→ **EXERCISE PROMPT**:
Only a slice of the listing below is wanted. Retype the lines from the one containing "[0, 1].foldl (fun s c =>" through the one containing "monitored from 1 ms after its enable. -/", exactly, both ends included.

→ **PROVIDED ENTRIES**:
/-- EN written 1: FAULT clears and the soft start begins. -/
def State.supplyWritten (s : State) (n old : Nat) : State :=
  let a := Reg.POS_SENSVn_CFG n
  if s.on a Fld.POS_SENSVn_CFG.EN ∧ (old = 0 ∨ s.on a Fld.POS_SENSVn_CFG.FAULT) then
    { (s.setFld a Fld.POS_SENSVn_CFG.FAULT 0).f2Ends 0x609 n with
      pos.supplyAt := tabSet 0 s.pos.supplyAt n s.now }
  else s

/-- A supply switches off for a fault. -/
def State.supplyFault (s : State) (n : Nat) (low : Bool) : State :=
  let s := (s.setFld (Reg.POS_SENSVn_CFG n) Fld.POS_SENSVn_CFG.FAULT 1).f2Begins 0x609 n
  let s := s.event ⟨UnitCode.pos, 0x609, 2, n, detailOf [(0, n), (8, low.toNat)]⟩
  [0, 1].foldl (fun s c =>
    if s.fld (Reg.POS_CHc_CFG c) Fld.POS_CHc_CFG.SUPPLY = n + 1 then s.signalLoss c causeSupply else s) s

/-- SENSV_FAULT (R300): over-current, or under-voltage, for 100 µs up to instant `t`; a supply is
monitored from 1 ms after its enable. -/
def execSensvFault (n : Fin 2) (low : Bool) (t : Nat) (s : State) : Host.Outcome State Fault Refusal :=
  let a := Reg.POS_SENSVn_CFG n
  .next (if s.on a Fld.POS_SENSVn_CFG.EN && !s.on a Fld.POS_SENSVn_CFG.FAULT &&
      decide (s.supplyAt n + esPerMs ≤ t) then (s.at t).supplyFault n low else s)

/-! ### Angle supervision (R298) -/

/-- Two angles agree. -/
def State.agree (s : State) (a b : Word) : Bool :=
  decide ((signed32 (a - b)).natAbs ≤ (s.reg Reg.POS_AGREE).toNat)

/-- Publish DEV of a channel against its reference. -/
def State.publishDev (s : State) (c : Nat) : State :=
  let dev := match s.reference c with
    | some (a, _) => Num.pack (unitsToRad (signed32 (s.chWord c 0 - a)))
    | none => 0
  s.publish (posBoard c + 12) dev

/-- Units of a machine. -/
def State.machineUnits (s : State) (m : Nat) : Nat := (s.bridgesOf m).foldl (fun w b => withBit w b) 0

/-- Start of an F3 cause of the supervision, once, and its end. -/
def State.angleCause (s : State) (code m valid : Nat) (on : Bool) : State :=
  let tag := causeTag code m
  if on then
    (if s.causeActive (16 + 23) tag then s
     else s.f3 ⟨UnitCode.pos, code, 3, m, detailOf [(0, m), (4, valid)]⟩ tag (s.machineUnits m))
  else s.endCause (16 + 23) tag

/-- ANGLE_NONE is evaluated only while a unit of the machine is out of safe state. -/
def State.machineActive (s : State) (m : Nat) : Bool := (s.bridgesOf m).any fun b => !s.isSafe b

/-- A channel outvoted, or not, in a tick. -/
def State.outvote (s : State) (c : Nat) (out : Bool) : State :=
  let n := if out then (s.ch c).outvoted + 1 else 0
  let lim := s.fld Reg.POS_CFG Fld.POS_CFG.NDIS
  let s := (s.setFld (Reg.POS_CHc_STAT c) Fld.POS_CHc_STAT.OUTV out.toNat).setCh c
    { s.ch c with outvoted := min n 255 }
  if out ∧ n = lim then s.chCause c causeOutvoted else s

/-- The sensorless estimate outvoted, or not, in a tick. -/
def State.outvoteS (s : State) (out : Bool) : State :=
  let was := s.pos.sOut
  let s := { s with pos.sOut := if out then 1 else 0 }
  if out && was == 0 then s.event ⟨UnitCode.pos, 0x606, 0, 0, 2⟩ else s

/-- Ticks of disagreement of two sources in a row, kept with channel `c`. -/
def State.disagreeing (s : State) (c : Nat) (on : Bool) : State × Bool :=
  let n := if on then (s.ch c).disagree + 1 else 0
  (s.setCh c { s.ch c with disagree := min n 255 },
   decide (s.fld Reg.POS_CFG Fld.POS_CFG.NDIS ≤ n))

/-- A tick after a change of OFFSET is not compared, and the counts restart (R301). -/
def State.skipCompare (s : State) (c : Nat) : Bool := (s.ch c).offsetTick == s.tick && s.tick != 0

/-- Both channels read one rotor: the vote of A, B and S. -/
def State.votePaired (s : State) : State :=
  let a := s.chWord 0 0
  let b := s.chWord 1 0
  let e := s.sTheta 0
  let va := s.chWord 0 4 == 1
  let vb := s.chWord 1 4 == 1
  let ve := s.sValid 0
  let valid := va.toNat + 2 * vb.toNat + 4 * ve.toNat
  let ab := s.agree a b
  let ae := s.agree a e
  let be := s.agree b e
  let three := va && vb && ve
  let s := (s.outvote 0 (three && be && !ab && !ae)).outvote 1 (three && ae && !ab && !be)
  let s := s.outvoteS (three && ab && !ae && !be)
  let split := !three && ((va && vb && !ab) || (va && ve && !ae) || (vb && ve && !be))
  let (s, long) := s.disagreeing 0 split
  let s := s.angleCause 0x607 0 valid ((three && !ab && !ae && !be) || (split && long))
  s.angleCause 0x608 0 valid (valid == 0 && s.machineActive 0)

/-- A valid channel whose OFFSET has just changed is not compared: the tick makes no vote (Table POS-5). -/
def State.supervisePaired (s : State) : State :=
  if [0, 1].any (fun c => s.chWord c 4 == 1 && s.skipCompare c) then s.angleCause 0x608 0 0 false else s.votePaired

/-- A channel against the sensorless estimate of its own machine. -/
def State.superviseOne (s : State) (c : Nat) : State :=
  let vc := s.chWord c 4 == 1
  let ve := s.sValid c
  let skip := s.skipCompare c
  let valid := (vc.toNat <<< c) + 4 * ve.toNat
  let (s, long) := s.disagreeing c (vc && ve && !skip && !s.agree (s.chWord c 0) (s.sTheta c))
  let s := if skip then s else s.angleCause 0x607 c valid (long && vc && ve)
  s.angleCause 0x608 c valid (!vc && !ve && s.machineActive c)

/-- The supervision at t0 + 150 ns. -/
def State.supervise (s : State) : State :=
  let s := (s.publishDev 0).publishDev 1
  let s := if s.paired then s.supervisePaired else (s.superviseOne 0).superviseOne 1
  (s.checkTick 0).checkTick 1

end Sys2Proof.Machine
end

→ **YOUR SOLUTION**:
  [0, 1].foldl (fun s c =>
    if s.fld (Reg.POS_CHc_CFG c) Fld.POS_CHc_CFG.SUPPLY = n + 1 then s.signalLoss c causeSupply else s) s

/-- SENSV_FAULT (R300): over-current, or under-voltage, for 100 µs up to instant `t`; a supply is
monitored from 1 ms after its enable. -/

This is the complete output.